Given an integer array nums and an integer k, return the length of the shortest non-empty subarray of nums with a sum of at least k. If there is no such subarray, return -1.

A subarray is a contiguous part of an array.
 

Example 1:

Input: nums = [1], k = 1
Output: 1

Example 2:

Input: nums = [1,2], k = 4
Output: -1

Example 3:

Input: nums = [2,-1,2], k = 3
Output: 3

Constraints:

• $1<=nums.length<=10^5$
• $-10^5<=nums[i]<=10^5$
• $1<=k<=10^9$

From: LeetCode
Link: 862. Shortest Subarray with Sum at Least K

Solution:

Ideas:

• Prefix sum: Build an array pref[] where pref[i] = sum of first i elements.

• Key observation: Subarray sum from j to i-1 = pref[i] - pref[j].

• Goal: Find smallest (i - j) such that pref[i] - pref[j] >= k.

• Deque: Use a monotonic deque to store candidate indices j with increasing pref[j].

• Two rules:

  • Pop from front while condition satisfied (pref[i] - pref[dq[front]] >= k) → update answer.
  • Pop from back while current prefix ≤ last in deque (pref[i] <= pref[dq[back]]) → maintain increasing order.

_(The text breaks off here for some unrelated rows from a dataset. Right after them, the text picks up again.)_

-- ==== Sys2Proof/Machine/Operands.lean ====
section
/-! DEFINITION. Operand and stream formats: the code buffer, counts, packed bytes, emission records
(30_encoding R95 to R98, 20_memory R69, R70). -/

namespace Sys2Proof.Machine

/-- `ceil8(n)`, on naturals (00_scope R13, 30_encoding R96). -/
def ceil8 (n : Nat) : Nat := n / 8 + if n % 8 ≠ 0 then 1 else 0

/-- A word of `n` bits from a bit sequence, first bit most significant. -/
def wordOfBits (n : Nat) (bits : List Bool) : BitVec n :=
  bits.foldl BitVec.shiftConcat 0

/-! ### The code buffer (R95, 10_state R45) -/

/-- `codebit(k) = code[k / 32][31 - (k mod 32)]` (R95). -/
def codeBit (code : Vector Word 8) (k : Nat) : Bool :=
  (code.toList.getD (k / 32) 0).getLsbD (31 - k % 32)

/-- The code operand of `len` bits; buffer bits at `len` and above are ignored (R95). -/
def codeOperand (code : Vector Word 8) (len : Nat) : Code :=
  (List.range len).map (codeBit code)

/-- Word j of the code buffer that holds code `c`, bits at positions past `c` 0 (R95, R98). -/
def codeWord (c : Code) (j : Nat) : Word :=
  wordOfBits 32 ((List.range 32).map fun t => c.getD (32 * j + t) false)

/-- CODE0..CODE7 holding code `c` (R98). -/
def codeBufOf (c : Code) : Vector Word 8 :=
  #v[codeWord c 0, codeWord c 1, codeWord c 2, codeWord c 3, codeWord c 4, codeWord c 5, codeWord c 6, codeWord c 7]

/-- RESULT of a LOOKUP that found a code: FOUND in bit 31, LEN in bits 7:0 (R98). -/
def resultWord (c : Code) : Word := 0x80000000 ||| (BitVec.ofNat 8 c.length).setWidth 32

/-! ### Packed bytes (20_memory R69, R70) -/

/-- The bits of a byte, bit 7 first (R69). -/
def byteBits (b : Byte) : List Bool := (List.range 8).map fun t => b.getLsbD (7 - t)

/-- Byte j of a packed bit sequence, bits past its end 0 (R69, R70). -/
def packByte (bits : List Bool) (j : Nat) : Byte :=
  wordOfBits 8 ((List.range 8).map fun t => bits.getD (8 * j + t) false)

/-- `pack(p)`: the `ceil8(len(p))` bytes of p, MSB-first with 0 padding (R69, R70, 42 R151). -/
def packBits (bits : List Bool) : List Byte :=
  (List.range (ceil8 bits.length)).map (packByte bits)

/-- The bits a byte sequence carries, MSB-first (R69). -/
def unpackBits (bytes : List Byte) : List Bool := bytes.flatMap byteBits

/-! ### Emission records (R97) -/

/-- The bytes of a record: symbol, length, packed code (R97). -/
def recordBytes (r : Record) : List Byte :=
  r.sym :: BitVec.ofNat 8 r.code.length :: packBits r.code

/-- `size(r) = 2 + ceil8(r.len)` (42 R153). -/
def recordSize (r : Record) : Nat := 2 + ceil8 r.code.length

/-! ### Counts (R96) -/

/-- `need`: the input bytes an instruction takes in all, given its latched command (R96). -/
def need (L : Latched) : Instr → Nat
  | .encode => L.arg0.toNat
  | .decode => ceil8 L.arg0.toNat
  | .nop => 0
  | .treeClear => 0
  | .treeInsert _ _ => 0
  | .walk _ => 0
  | .lookup _ => 0
  | .flush => 0
  | .clearErr => 0
  | .encReset => 0
  | .softReset => 0
  | .abort => 0

end Sys2Proof.Machine
end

• Result: The deque ensures we check only useful candidates, giving O(n) time.

• Final check: If answer ≤ numsSize, return it; else return -1.

Code:

int shortestSubarray(int* nums, int numsSize, int k) {
    // Prefix sums: pref[i] = sum of nums[0..i-1]
    long long *pref = (long long*)malloc((numsSize + 1) * sizeof(long long));
    pref[0] = 0;
    for (int i = 0; i < numsSize; ++i) pref[i + 1] = pref[i] + nums[i];

    // Monotonic deque of indices into pref[], storing increasing prefix sums
    int *dq = (int*)malloc((numsSize + 1) * sizeof(int));
    int head = 0, tail = 0;

    int ans = numsSize + 1;

    for (int i = 0; i <= numsSize; ++i) {
        // Try to shrink from the front while we meet the >= k condition
        while (head < tail && pref[i] - pref[dq[head]] >= k) {
            int len = i - dq[head];
            if (len < ans) ans = len;
            head++;
        }
        // Maintain increasing prefix sums in deque
        while (head < tail && pref[i] <= pref[dq[tail - 1]]) {
            tail--;
        }
        dq[tail++] = i;
    }

    free(pref);
    free(dq);
    return (ans <= numsSize) ? ans : -1;
}